0.0 Raiders of the Lost Ark (Indiana Jones and the Raiders of the Lost Ark) (1981)
0.11822598587882985 Star Wars: Episode V - The Empire Strikes Back (1980)
0.13933854201053533 Indiana Jones and the Last Crusade (1989)
0.1841531201994526 Star Wars: Episode VI - Return of the Jedi (1983)
0.2047188762724114 Princess Bride, The (1987)
0.22244455569077162 Die Hard (1988)
0.23319149426543237 Star Wars: Episode IV - A New Hope (1977)
0.23352187336807706 Terminator, The (1984)
0.23535671054241958 Aliens (1986)
0.23852108522732834 Monty Python and the Holy Grail (1975)
0.2418752281584256 Star Trek II: The Wrath of Khan (1982)
0.24188772184075155 Back to the Future (1985)
0.255201474604852 Glory (1989)
0.25533631441588045 Star Trek IV: The Voyage Home (1986)
0.25567052455738865 Indiana Jones and the Temple of Doom (1984)
0.25629137665715435 Alien (1979)
0.2593251429585787 Blade Runner (1982)
0.26229706265079655 Blues Brothers, The (1980)
0.26478479032091357 Star Trek III: The Search for Spock (

Naked Gun - similar movies
------------

In [99]:
distances, movie_ids = nn.kneighbors([movie_embedding[26871]])
for distance, movie_id in zip(distances[0], movie_ids[0]):
    print(distance, movies_dict[movie_id])

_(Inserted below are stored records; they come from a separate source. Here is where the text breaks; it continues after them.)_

-- ==== Sys2Proof/Machine/Core.lean ====
section
/-! DEFINITION. The machine as the host runs it. -/

def Sys2Proof.core : Host.Core := { State := Sys2Proof.Machine.State, Fault := Sys2Proof.Machine.Fault, Refusal := Sys2Proof.Machine.Refusal, step := Sys2Proof.Machine.step, reset := Sys2Proof.Machine.State.reset }
end

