/-- R226, R232, R233, R234, R235, R236, R238, R239, R240, R242-R244, R248, R253: The times of a channel: its decay, its minimum off-time, its thermal period, its duty bucket, its retry count. That an on-phase that fills its period leaves the decision to the next, and that TH_PERIOD counts in local MC, are the model's choices (notes/assumptions/82.md). A peak ends in the hold phase, or off when the channel is no longer asked for; the times of a FLOAT pair; the wait for the current budget is reported. At the slot start a queued pull-in whose gates pass runs boosted from its pair's switch; one whose switch is not free, or that would make more than `PI_CONC`, waits in its place, until `PI_WAIT` would be overrun: it then leaves the queue for a degraded peak, which runs once the switch is released. Queued channels are served in their order. -/
def Obligations.ChannelTimesAndPullIns : Prop :=
  (∀ (s : State) (n : Nat), n < 32 → s.clk.pllLocked = true →
    let c := s.ach n
    (c.ph = .off → exec (.minOffExpiry n) s = .next (updCh n (fun x => { x with offReady := true }) s)) ∧
    (c.ph = .decay → exec (.actDecayEnd n) s =
      .next (updCh n (fun x => { x with ph := .off, offReady := false, offMc := s.chain.mc }) s)) ∧
    (s.released = true → s.actMode n = 3 → s.chain.pt = 0 → (∀ m, c.thMc = some m → s.secMc c.thPeriod ≤ s.mcSince m) →
      exec (.thermalPeriodStart n) s = .next (updCh n (fun x => { x with
        thR := (s.actWant n).getD 0, thPeriod := s.af n 3 23 18, thMc := some s.chain.mc,
        thOn := decide (0 < rne (((s.actWant n).getD 0 * s.af n 3 23 18 * 20000 : Nat) : Int) 65536) }) s)) ∧
    (s.actMode n = 3 → c.ph = .on →
      let fills := rne ((c.thR * c.thPeriod * 20000 : Nat) : Int) 65536 ≥ ((c.thPeriod * 20000 : Nat) : Int)
      (c.thOn = false ∨ ¬fills → exec (.thermalOnPhaseEnd n) s = .next (updCh n (fun x => { x with
        thOn := false, ph := .decay, toHold := false, offReady := false, slowDecay := s.act.bstOv, flRevOk := false }) s)) ∧
      (c.thOn = true → fills → exec (.thermalOnPhaseEnd n) s = .next s)) ∧
    (s.released = true →
      let bs := ((c.curOn, c.curAll) :: c.buckets).take 64
      let on := (bs.map (·.1)).sum
      let all := (bs.map (·.2)).sum
      ∃ u, exec (.dutyBucketEnd n) s = .next u ∧
        Noted (updCh n (fun x => { x with
          buckets := bs, curOn := 0, curAll := 0, dutyNow := (on, all),
          dutyHold := if s.af n 2 7 0 = 100 ∨ (c.dutyHold = true ∧ 100 * on ≤ (s.af n 2 7 0 - 5) * all) then false
            else c.dutyHold || (decide (0 < all) && decide (s.af n 2 7 0 * all ≤ 100 * on)) }) s) u) ∧
    exec (.retryLeftRestore n) s = .next (updCh n (fun x => { x with retryLeft := s.af n 0 4 2 }) s)) ∧
  (∀ (s : State) (n : Nat), n < 32 → s.clk.pllLocked = true →
    let c := s.ach n
    (∀ b, c.ph = .peak b → n / 2 < s.act.pairs.length →
      ∃ u, exec (.peakEnd n) s = .next u ∧
        (u.ach n).ph = (if s.actAsks n && !c.dutyHold then .on else .decay) ∧
        (u.ach n).toHold = (s.actAsks n && !c.dutyHold && decide (s.iHoldMa n < c.iPull)) ∧
        ((nth s.act.pairs (n / 2)).boost = some n →
          (nth u.act.pairs (n / 2)).boost = none ∧ (nth u.act.pairs (n / 2)).relAt = some c.peakEnd) ∧
        (∀ j, j ≠ n → u.ach j = s.ach j) ∧
        u = { s with act := { s.act with ch := u.act.ch, pairs := u.act.pairs } }) ∧
    (c.wait = .budget → ∃ u, exec (.budgetWaitTimeout n) s = .next u ∧ u.raised (32 + n / 2) ∧ Noted s u) ∧
    (s.floatPair (n / 2) = true →
      let e := s.ach (2 * (n / 2))
      ((e.flDir = some true ∧ e.flX = 1) ∨ (e.flDir = some false ∧ e.flX = 0) →
        exec (.floatOverrunEnd (n / 2)) s = .next (updCh (2 * (n / 2)) (fun x => { x with flOver := true }) s)) ∧
      (e.flSync = true → e.flDir = some false →
        exec (.floatResyncEnd (n / 2)) s =
          .next (updCh (2 * (n / 2)) (fun x => { x with flX := 0, flSync := false, flOver := true }) s)) ∧
      ((s.ach (2 * (n / 2))).ph = .off → (s.ach (2 * (n / 2) + 1)).ph = .off →
        exec (.floatReversalEnd (n / 2)) s =
          .next (updCh (2 * (n / 2)) (fun x => { x with flRevOk := true })
            (updCh (2 * (n / 2) + 1) (fun x => { x with flRevOk := true }) s))))) ∧
  (∀ (s : State) (n : Nat), n < 32 → n < s.act.ch.length → n / 2 < s.act.pairs.length → s.released = true →
    s.clk.pllLocked = true → s.sup.mode ≠ .quiet → s.actCond n = 0 →
    let c := s.ach n
    (∀ t0, s.chain.stage ≤ 3 → s.sup.safePfw = false → s.chain.pt.toNat = s.slotPt → s.act.queue = [{ ch := n, t0 := t0 }] →
      s.loadFits n (s.iHoldMa n) = true → s.bypassed = false → s.act.fault = false →
      (s.switchFree (n / 2) = true → s.boostedCount < s.piConc →
        ∃ u, exec .pullinSlotStart s = .next u ∧
          (u.ach n).ph = .peak true ∧ (u.ach n).wait = .none ∧ (u.ach n).degraded = false ∧
          (u.ach n).iPull = s.iPullMa n ∧ (u.ach n).peakEnd = s.chain.now + 12000 * s.af n 2 31 24 ∧
          (u.ach n).peakCnt = (c.peakCnt + 1) % 65536 ∧ (u.ach n).degCnt = c.degCnt ∧
          (nth u.act.pairs (n / 2)).boost = some n ∧ u.act.queue = [] ∧ (∀ j, j ≠ n → u.ach j = s.ach j) ∧
          u = { s with act := { s.act with ch := u.act.ch, pairs := u.act.pairs, queue := [] }, chain.stage := 3 }) ∧
      (s.switchFree (n / 2) = false → s.nextChance n - t0.getD s.chain.now ≤ 24000 * s.af n 2 15 8 →
        exec .pullinSlotStart s = .next (updCh n (fun x => { x with wait := .pairSwitch })
          { s with act := { s.act with queue := [{ ch := n, t0 := some (t0.getD s.chain.now) }] }, chain.stage := 3 })) ∧
      (s.switchFree (n / 2) = true → s.piConc ≤ s.boostedCount →
        s.throttled = true ∨ s.nextChance n - t0.getD s.chain.now ≤ 24000 * s.af n 2 15 8 →
        exec .pullinSlotStart s = .next (updCh n (fun x => { x with wait := .piConc })
          { s with act := { s.act with queue := [{ ch := n, t0 := some (t0.getD s.chain.now) }] }, chain.stage := 3 })) ∧
      (s.switchFree (n / 2) = false ∨ s.piConc ≤ s.boostedCount → s.throttled = false →
        24000 * s.af n 2 15 8 < s.nextChance n - t0.getD s.chain.now →
        exec .pullinSlotStart s = .next (updCh n (fun x => { x with degWait := true, wait := .pairSwitch })
          { s with act := { s.act with queue := [] }, chain.stage := 3 }))) ∧
    (∀ k t0 t1, s.chain.stage ≤ 3 → s.chain.pt.toNat = s.slotPt →
      s.act.queue = [{ ch := n, t0 := t0 }, { ch := k, t0 := t1 }] → k < 32 → k < s.act.ch.length →
      k / 2 < s.act.pairs.length → k / 2 ≠ n / 2 → s.actCond k = 0 → c.ph = .off → (s.ach k).ph = .off →
      s.bypassed = false → s.act.fault = false → s.switchFree (n / 2) = true → s.switchFree (k / 2) = true →
      s.loadFits n (s.iHoldMa n) = true → (startPeak n true false s).loadFits k (s.iHoldMa k) = true →
      (s.boostedCount + 2 ≤ s.piConc →
        ∃ u, exec .pullinSlotStart s = .next u ∧ (u.ach n).ph = .peak true ∧ (u.ach k).ph = .peak true ∧ u.act.queue = [] ∧
          (∀ j, j ≠ n → j ≠ k → u.ach j = s.ach j)) ∧
      (s.boostedCount + 1 = s.piConc → s.nextChance k - t1.getD s.chain.now ≤ 24000 * s.af k 2 15 8 →
        ∃ u, exec .pullinSlotStart s = .next u ∧ (u.ach n).ph = .peak true ∧ (u.ach k).ph = .off ∧
          (u.ach k).wait = .piConc ∧ u.act.queue = [{ ch := k, t0 := some (t1.getD s.chain.now) }] ∧
          (∀ j, j ≠ n → j ≠ k → u.ach j = s.ach j))) ∧
    (c.degWait = true → (nth s.act.pairs (n / 2)).boost = none → s.throttled = false → s.bypassed = false →
      s.loadFits n (s.iHoldMa n) = true →
      ∃ u, exec (.degradedPeakStart n) s = .next u ∧
        (u.ach n).ph = .peak false ∧ (u.ach n).degraded = true ∧ (u.ach n).degWait = false ∧
        (u.ach n).peakCnt = (c.peakCnt + 1) % 65536 ∧ (u.ach n).degCnt = incSat 16 c.degCnt ∧
        (u.ach n).peakEnd = s.chain.now + 12000 * s.af n 2 31 24 ∧ u.act.pairs = s.act.pairs ∧
        (∀ j, j ≠ n → u.ach j = s.ach j) ∧ u.raised (32 + n / 2) ∧
        Noted { s with act := { s.act with ch := u.act.ch, queue := u.act.queue } } u))

/-- R236, R237, R246, R248, R253: An open load is flagged and cleared, with its event; a FLOAT pair resynchronizes as it clears, which is the model's choice (notes/assumptions/82.md). Shorts, an overcurrent of a pair's switch and an overtemperature turn off what they concern and nothing of another pair; a short to supply is retried while retries are left. That a FLOAT pair resynchronizes as an overtemperature ends is the model's choice (notes/assumptions/82.md). -/
def Obligations.ChannelFaultsAndOpenLoads : Prop :=
  (∀ (s : State) (n : Nat), n < 32 →
    let c := s.ach n
    let flag (v : Bool) := updCh n (fun x => { x with openLoad := v }) s
    let resync (t : State) := if s.floatPair (n / 2) then updCh (n - n % 2) (fun x => { x with flSync := true }) t else t
    (c.ph = .on ∨ c.inPeak = true → 50 ≤ c.iSet → c.openLoad = false →
      ∃ u, exec (.openLoadOn n) s = .next u ∧ u.raised (32 + n / 2) ∧ Noted (flag true) u) ∧
    (s.cb .act n 0 6 = true → c.ph = .off → c.openLoad = false →
      ∃ u, exec (.openLoadOff n) s = .next u ∧ u.raised (32 + n / 2) ∧ Noted (flag true) u) ∧
    (c.openLoad = true →
      ∃ u, exec (.openLoadClear n) s = .next u ∧ u.raised (32 + n / 2) ∧ Noted (resync (flag false)) u)) ∧
  (∀ (s : State) (n : Nat), n < 32 → n < s.act.ch.length → n / 2 < s.act.pairs.length →
    let c := s.ach n
    let others (u : State) : Prop := (∀ j, j / 2 ≠ n / 2 → u.ach j = s.ach j) ∧ u.raised (32 + n / 2) ∧
      Noted { s with act := { s.act with ch := u.act.ch, pairs := u.act.pairs, queue := u.act.queue } } u
    (c.conducting = true → c.shortSup = false →
      ∃ u, exec (.shortSup n) s = .next u ∧ (u.ach n).shortSup = true ∧ (u.ach n).ph = .decay ∧
        (u.ach n).slowDecay = true ∧ (u.ach n).thOn = false ∧ u.act.queue = s.act.queue.filter (fun q => q.ch != n) ∧ others u) ∧
    (c.conducting = false → (s.ach (n ^^^ 1)).conducting = false → c.shortGnd = false →
      ∃ u, exec (.shortGnd n) s = .next u ∧ (u.ach n).shortGnd = true ∧ (nth u.act.pairs (n / 2)).off = true ∧ others u) ∧
    ((nth s.act.pairs (n / 2)).off = false →
      ∃ u, exec (.hswOvercurrent (n / 2)) s = .next u ∧ (nth u.act.pairs (n / 2)).off = true ∧
        (u.ach n).ph ≠ .on ∧ others u) ∧
    (c.chOt = false →
      ∃ u, exec (.chOt n true) s = .next u ∧ (u.ach n).chOt = true ∧ (u.ach n).ovr = true ∧ (u.ach n).ph ≠ .on ∧ others u) ∧
    (c.chOt = true →
      ∃ u, exec (.chOt n false) s = .next u ∧ u.raised (32 + n / 2) ∧
        Noted (let t := updCh n (fun x => { x with chOt := false }) s
               if s.floatPair (n / 2) then updCh (n - n % 2) (fun x => { x with flSync := true }) t else t) u) ∧
    (s.clk.pllLocked = true → c.shortSup = true → 1 ≤ c.retryLeft →
      ∃ u, exec (.shortSupRetry n) s = .next u ∧ u.raised (32 + n / 2) ∧
        Noted (updCh n (fun x => { x with shortSup := false, retryLeft := x.retryLeft - 1 }) s) u))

0.0 My Father the Hero (1994)
0.0008985587260327699 Good Dick (2008)
0.0009062983176811181 My Date with Drew (2004)
0.0009097100074937297 Home Room (2002)
0.0009868212762231428 Scorched (2003)
0.0010055508501584135 Gracie (2007)
0.001019302458954904 Margaret Cho: Assassin (2005)
0.0010289897107564393 Brief Interviews with Hideous Men (2009)
0.0010308597495533895 Puccini for Beginners (2006)
0.0010364846461040614 Greedy (1994)
0.0010499723436063993 November (2004)
0.0010609187728589766 Vamps (2012)
0.001065055799468779 Ellie Parker (2005)
0.0010734153624753745 Career Opportunities (1991)
0.0010756035078611846 Gray Matters (2006)
0.0010812815505772079 Noel (2004)
0.0010843504289125734 Buying the Cow (2002)
0.0011067544081203738 Wedding Daze (2006)
0.001115525954821114 Adam & Steve (2005)
0.0011246646057088449 Waking Up in Reno (2002)


Exercises:
==========
    1. Find your favourite movie and check similar movies - do the recommendations make sense.
    2. Try with different number of SVD components (it could give more precise results).
    3. Try other decomposition algorithms from scikit-learn like NMF.
    4. Try to reduce the number of components to 2 and plot the embeddings - add colors for movie genres - do they make clusters?